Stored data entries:
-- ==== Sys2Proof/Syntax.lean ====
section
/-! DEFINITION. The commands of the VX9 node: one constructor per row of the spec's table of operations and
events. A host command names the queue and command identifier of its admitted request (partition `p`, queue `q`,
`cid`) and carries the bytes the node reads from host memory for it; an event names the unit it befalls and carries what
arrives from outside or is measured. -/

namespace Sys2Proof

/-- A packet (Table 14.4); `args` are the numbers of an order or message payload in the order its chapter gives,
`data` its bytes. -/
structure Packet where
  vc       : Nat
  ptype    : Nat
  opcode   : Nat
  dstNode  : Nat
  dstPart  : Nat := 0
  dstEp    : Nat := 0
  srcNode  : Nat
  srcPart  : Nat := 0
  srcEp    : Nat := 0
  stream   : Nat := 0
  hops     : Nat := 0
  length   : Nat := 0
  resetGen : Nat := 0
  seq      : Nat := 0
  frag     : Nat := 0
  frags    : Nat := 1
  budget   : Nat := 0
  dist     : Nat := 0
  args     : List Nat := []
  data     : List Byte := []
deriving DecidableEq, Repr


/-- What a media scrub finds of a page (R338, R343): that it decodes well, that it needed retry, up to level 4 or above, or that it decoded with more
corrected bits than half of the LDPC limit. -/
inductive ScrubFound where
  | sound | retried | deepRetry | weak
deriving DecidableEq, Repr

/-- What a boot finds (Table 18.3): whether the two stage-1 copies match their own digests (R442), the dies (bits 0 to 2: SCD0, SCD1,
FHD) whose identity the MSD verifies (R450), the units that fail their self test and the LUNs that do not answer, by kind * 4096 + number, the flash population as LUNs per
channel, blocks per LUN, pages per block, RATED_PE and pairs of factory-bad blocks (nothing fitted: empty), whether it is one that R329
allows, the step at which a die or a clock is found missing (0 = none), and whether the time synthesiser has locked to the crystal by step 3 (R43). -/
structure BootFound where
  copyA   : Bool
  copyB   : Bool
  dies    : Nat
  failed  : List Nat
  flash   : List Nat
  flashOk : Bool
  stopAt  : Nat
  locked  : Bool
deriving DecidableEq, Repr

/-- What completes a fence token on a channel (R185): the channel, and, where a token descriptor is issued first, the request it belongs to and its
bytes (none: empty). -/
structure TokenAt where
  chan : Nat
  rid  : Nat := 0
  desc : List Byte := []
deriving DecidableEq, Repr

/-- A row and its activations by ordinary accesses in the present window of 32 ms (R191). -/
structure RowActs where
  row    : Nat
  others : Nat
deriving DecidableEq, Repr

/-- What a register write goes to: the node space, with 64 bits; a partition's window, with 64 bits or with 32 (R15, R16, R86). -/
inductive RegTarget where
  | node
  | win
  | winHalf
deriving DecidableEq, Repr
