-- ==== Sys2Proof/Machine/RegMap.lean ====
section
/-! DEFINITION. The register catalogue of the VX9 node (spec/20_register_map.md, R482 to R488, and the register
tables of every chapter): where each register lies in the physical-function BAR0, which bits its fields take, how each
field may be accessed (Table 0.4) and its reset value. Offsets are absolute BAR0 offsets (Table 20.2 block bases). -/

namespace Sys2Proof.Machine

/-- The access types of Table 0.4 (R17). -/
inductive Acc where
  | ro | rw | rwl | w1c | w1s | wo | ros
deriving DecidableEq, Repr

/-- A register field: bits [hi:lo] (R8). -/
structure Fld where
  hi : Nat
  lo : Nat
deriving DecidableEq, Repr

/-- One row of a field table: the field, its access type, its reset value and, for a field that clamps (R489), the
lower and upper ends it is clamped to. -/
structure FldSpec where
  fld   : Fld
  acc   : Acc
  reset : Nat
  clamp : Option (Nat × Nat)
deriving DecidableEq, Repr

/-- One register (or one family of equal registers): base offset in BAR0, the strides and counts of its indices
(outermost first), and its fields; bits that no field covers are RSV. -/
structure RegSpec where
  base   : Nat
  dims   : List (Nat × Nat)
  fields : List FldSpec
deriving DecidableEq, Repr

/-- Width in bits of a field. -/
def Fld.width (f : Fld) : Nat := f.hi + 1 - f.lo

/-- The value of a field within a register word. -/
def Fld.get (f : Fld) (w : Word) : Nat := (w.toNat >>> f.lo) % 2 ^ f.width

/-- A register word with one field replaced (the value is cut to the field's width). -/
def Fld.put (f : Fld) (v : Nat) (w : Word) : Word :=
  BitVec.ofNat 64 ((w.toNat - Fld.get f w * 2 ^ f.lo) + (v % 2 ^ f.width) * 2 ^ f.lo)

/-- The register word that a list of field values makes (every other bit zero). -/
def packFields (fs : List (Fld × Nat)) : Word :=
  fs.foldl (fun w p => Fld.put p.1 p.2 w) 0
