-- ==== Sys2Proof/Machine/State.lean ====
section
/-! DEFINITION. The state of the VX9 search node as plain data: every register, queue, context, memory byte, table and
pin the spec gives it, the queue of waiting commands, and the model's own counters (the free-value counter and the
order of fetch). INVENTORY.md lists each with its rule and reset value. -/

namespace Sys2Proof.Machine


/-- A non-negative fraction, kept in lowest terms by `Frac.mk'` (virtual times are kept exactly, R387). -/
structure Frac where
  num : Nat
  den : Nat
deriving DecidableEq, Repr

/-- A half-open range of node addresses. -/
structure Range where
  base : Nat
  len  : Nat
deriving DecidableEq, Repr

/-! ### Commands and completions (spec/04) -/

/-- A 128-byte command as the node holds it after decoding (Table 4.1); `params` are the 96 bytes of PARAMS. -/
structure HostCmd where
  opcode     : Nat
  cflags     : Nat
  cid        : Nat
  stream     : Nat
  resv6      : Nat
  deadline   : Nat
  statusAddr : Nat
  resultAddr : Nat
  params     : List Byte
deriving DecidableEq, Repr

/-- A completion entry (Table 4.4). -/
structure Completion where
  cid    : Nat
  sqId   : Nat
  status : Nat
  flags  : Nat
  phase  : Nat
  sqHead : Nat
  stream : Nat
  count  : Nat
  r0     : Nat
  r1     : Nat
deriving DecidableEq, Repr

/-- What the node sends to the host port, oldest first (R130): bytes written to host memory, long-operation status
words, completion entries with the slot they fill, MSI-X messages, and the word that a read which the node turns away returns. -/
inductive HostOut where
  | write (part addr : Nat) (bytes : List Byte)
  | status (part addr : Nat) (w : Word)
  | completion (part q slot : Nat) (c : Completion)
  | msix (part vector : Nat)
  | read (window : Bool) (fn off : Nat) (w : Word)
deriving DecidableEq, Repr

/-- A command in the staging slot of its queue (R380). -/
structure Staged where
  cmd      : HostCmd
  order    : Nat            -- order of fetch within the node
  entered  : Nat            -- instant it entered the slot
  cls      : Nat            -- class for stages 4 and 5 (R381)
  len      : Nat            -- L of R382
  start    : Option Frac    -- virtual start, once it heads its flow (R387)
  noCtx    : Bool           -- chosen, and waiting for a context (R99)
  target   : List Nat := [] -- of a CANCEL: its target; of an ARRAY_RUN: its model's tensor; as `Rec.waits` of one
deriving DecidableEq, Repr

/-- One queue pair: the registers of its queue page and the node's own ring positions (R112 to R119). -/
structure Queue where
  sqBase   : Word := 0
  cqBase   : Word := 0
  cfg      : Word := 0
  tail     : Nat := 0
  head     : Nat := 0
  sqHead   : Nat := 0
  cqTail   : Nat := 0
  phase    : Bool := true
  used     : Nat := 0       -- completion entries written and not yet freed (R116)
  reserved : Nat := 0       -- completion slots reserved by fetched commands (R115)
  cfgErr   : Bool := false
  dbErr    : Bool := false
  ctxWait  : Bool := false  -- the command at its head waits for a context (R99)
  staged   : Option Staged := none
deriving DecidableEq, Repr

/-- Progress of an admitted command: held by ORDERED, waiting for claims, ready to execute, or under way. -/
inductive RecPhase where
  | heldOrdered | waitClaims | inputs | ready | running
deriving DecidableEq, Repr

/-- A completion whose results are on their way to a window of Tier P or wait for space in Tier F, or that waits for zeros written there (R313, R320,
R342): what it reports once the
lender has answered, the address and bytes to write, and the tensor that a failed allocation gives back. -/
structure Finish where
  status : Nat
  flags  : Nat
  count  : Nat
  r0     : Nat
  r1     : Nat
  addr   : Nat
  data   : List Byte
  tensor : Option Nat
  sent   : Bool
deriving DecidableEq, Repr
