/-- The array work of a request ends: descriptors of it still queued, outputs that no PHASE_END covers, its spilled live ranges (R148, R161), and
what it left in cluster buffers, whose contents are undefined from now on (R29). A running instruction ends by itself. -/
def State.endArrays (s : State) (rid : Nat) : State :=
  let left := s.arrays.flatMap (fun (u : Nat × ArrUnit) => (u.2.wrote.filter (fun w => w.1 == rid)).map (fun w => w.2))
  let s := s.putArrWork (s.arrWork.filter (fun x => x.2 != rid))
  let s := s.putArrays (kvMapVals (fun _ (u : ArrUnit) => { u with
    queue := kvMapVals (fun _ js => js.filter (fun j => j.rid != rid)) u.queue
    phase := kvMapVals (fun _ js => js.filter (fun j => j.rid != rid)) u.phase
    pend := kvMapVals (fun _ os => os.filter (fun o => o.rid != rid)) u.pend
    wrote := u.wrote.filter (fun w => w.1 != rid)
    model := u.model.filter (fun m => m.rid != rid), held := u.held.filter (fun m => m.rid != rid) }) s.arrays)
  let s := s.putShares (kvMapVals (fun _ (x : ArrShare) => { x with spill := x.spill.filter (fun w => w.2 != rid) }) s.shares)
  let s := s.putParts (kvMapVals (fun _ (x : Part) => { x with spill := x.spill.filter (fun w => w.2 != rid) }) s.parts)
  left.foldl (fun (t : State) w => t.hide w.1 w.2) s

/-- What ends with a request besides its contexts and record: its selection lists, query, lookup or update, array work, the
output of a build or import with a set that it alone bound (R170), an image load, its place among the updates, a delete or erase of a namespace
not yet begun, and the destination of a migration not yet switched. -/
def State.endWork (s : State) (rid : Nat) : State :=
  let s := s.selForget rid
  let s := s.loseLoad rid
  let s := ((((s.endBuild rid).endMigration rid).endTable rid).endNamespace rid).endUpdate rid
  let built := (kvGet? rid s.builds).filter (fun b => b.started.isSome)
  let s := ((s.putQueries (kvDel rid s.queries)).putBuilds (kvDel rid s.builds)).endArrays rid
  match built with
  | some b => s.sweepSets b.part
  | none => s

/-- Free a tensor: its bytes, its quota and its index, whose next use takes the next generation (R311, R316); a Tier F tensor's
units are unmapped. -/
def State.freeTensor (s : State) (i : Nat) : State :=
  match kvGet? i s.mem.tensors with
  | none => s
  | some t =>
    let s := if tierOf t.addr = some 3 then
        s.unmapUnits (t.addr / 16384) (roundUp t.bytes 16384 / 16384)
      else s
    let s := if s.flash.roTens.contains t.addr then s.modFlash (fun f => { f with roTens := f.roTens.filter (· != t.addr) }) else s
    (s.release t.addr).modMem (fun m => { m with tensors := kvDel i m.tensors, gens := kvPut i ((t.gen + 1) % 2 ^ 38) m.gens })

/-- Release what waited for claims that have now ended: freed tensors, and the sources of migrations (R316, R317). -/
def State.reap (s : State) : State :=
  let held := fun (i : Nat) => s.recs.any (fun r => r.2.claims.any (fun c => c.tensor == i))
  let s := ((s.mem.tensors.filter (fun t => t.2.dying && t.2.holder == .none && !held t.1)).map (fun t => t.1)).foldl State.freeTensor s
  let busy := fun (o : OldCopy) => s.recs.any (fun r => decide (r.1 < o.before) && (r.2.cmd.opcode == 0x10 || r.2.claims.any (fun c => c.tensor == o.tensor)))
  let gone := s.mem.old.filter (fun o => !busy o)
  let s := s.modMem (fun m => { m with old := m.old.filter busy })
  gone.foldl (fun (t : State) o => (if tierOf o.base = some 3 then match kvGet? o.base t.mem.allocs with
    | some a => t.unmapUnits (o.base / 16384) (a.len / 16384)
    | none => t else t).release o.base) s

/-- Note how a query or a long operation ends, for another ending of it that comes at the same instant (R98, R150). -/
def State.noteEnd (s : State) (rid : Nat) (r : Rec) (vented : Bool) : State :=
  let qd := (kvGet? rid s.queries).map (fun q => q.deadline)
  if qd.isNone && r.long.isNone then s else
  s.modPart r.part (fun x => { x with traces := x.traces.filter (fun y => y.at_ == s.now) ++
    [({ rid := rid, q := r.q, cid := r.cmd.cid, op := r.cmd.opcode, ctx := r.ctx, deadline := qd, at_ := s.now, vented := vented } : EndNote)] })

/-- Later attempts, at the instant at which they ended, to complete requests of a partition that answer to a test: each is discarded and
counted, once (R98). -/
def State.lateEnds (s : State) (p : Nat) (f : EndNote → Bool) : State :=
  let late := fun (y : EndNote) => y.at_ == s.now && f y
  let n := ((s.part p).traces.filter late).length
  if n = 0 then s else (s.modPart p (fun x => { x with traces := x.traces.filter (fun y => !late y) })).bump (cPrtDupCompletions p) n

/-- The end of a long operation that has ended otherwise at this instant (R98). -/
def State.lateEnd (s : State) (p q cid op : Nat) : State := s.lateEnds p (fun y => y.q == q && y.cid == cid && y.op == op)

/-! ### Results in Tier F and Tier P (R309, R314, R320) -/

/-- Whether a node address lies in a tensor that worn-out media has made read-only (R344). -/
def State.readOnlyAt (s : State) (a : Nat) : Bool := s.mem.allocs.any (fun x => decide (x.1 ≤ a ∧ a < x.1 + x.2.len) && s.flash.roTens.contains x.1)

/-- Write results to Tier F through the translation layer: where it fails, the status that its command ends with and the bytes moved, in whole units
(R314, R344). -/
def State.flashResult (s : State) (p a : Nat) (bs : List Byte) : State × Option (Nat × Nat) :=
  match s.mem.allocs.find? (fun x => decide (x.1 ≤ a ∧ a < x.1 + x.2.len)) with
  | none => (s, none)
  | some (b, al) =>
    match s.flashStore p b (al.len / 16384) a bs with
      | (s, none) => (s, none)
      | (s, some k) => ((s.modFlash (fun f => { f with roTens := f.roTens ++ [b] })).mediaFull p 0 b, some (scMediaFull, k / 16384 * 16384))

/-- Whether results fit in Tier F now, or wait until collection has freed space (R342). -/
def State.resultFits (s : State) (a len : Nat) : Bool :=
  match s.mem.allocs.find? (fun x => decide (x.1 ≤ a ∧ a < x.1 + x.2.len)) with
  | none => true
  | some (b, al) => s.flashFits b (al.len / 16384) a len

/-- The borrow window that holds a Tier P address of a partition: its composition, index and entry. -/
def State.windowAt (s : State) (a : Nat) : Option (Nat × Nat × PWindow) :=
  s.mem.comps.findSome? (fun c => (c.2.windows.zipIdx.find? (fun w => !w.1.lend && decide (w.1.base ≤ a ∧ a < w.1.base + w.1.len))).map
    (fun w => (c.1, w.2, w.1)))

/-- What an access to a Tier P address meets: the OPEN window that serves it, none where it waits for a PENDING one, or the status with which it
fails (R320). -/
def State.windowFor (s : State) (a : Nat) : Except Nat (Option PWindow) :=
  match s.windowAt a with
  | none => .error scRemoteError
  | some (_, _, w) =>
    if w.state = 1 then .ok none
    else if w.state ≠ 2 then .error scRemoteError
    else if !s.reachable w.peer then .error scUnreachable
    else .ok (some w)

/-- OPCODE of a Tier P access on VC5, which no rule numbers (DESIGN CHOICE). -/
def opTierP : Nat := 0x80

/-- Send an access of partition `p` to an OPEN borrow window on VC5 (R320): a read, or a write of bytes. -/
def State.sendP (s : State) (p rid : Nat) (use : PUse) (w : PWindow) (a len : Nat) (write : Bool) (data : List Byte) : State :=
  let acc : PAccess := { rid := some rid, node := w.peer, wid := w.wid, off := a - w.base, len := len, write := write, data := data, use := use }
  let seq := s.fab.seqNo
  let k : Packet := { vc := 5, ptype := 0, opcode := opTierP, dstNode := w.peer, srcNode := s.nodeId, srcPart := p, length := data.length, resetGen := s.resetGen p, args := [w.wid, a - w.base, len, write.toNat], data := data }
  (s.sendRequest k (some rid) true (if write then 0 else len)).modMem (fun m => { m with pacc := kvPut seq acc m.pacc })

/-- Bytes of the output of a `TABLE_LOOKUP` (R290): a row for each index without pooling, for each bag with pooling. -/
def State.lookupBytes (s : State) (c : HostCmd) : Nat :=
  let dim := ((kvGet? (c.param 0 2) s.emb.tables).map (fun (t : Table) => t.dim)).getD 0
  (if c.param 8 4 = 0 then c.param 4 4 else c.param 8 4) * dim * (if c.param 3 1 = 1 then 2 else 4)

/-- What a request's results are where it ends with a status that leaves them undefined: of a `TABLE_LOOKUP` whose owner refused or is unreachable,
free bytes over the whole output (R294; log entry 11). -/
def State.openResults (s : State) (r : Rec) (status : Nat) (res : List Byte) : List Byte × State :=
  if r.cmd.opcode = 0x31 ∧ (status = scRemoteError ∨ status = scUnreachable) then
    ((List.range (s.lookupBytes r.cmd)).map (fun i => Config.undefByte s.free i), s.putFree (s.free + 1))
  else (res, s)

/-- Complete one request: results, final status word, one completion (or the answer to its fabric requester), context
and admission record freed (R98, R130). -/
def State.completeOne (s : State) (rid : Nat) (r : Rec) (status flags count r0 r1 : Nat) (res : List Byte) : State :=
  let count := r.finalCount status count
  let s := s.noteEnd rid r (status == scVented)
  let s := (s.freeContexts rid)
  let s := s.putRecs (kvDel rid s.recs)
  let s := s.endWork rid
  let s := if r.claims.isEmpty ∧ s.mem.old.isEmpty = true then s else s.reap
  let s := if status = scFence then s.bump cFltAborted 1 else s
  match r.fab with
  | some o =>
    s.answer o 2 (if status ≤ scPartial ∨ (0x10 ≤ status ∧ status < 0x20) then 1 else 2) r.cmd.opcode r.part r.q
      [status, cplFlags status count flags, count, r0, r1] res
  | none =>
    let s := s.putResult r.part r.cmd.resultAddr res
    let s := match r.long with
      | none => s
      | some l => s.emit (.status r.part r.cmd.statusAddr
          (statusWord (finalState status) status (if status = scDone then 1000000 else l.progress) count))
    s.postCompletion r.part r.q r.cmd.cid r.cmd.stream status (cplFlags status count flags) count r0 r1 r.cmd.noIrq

Action item:
Each line above that contains the word "srcPart" should be copied.

Exercise output:
  srcPart  : Nat := 0
  let k : Packet := { vc := 5, ptype := 0, opcode := opTierP, dstNode := w.peer, srcNode := s.nodeId, srcPart := p, length := data.length, resetGen := s.resetGen p, args := [w.wid, a - w.base, len, write.toNat], data := data }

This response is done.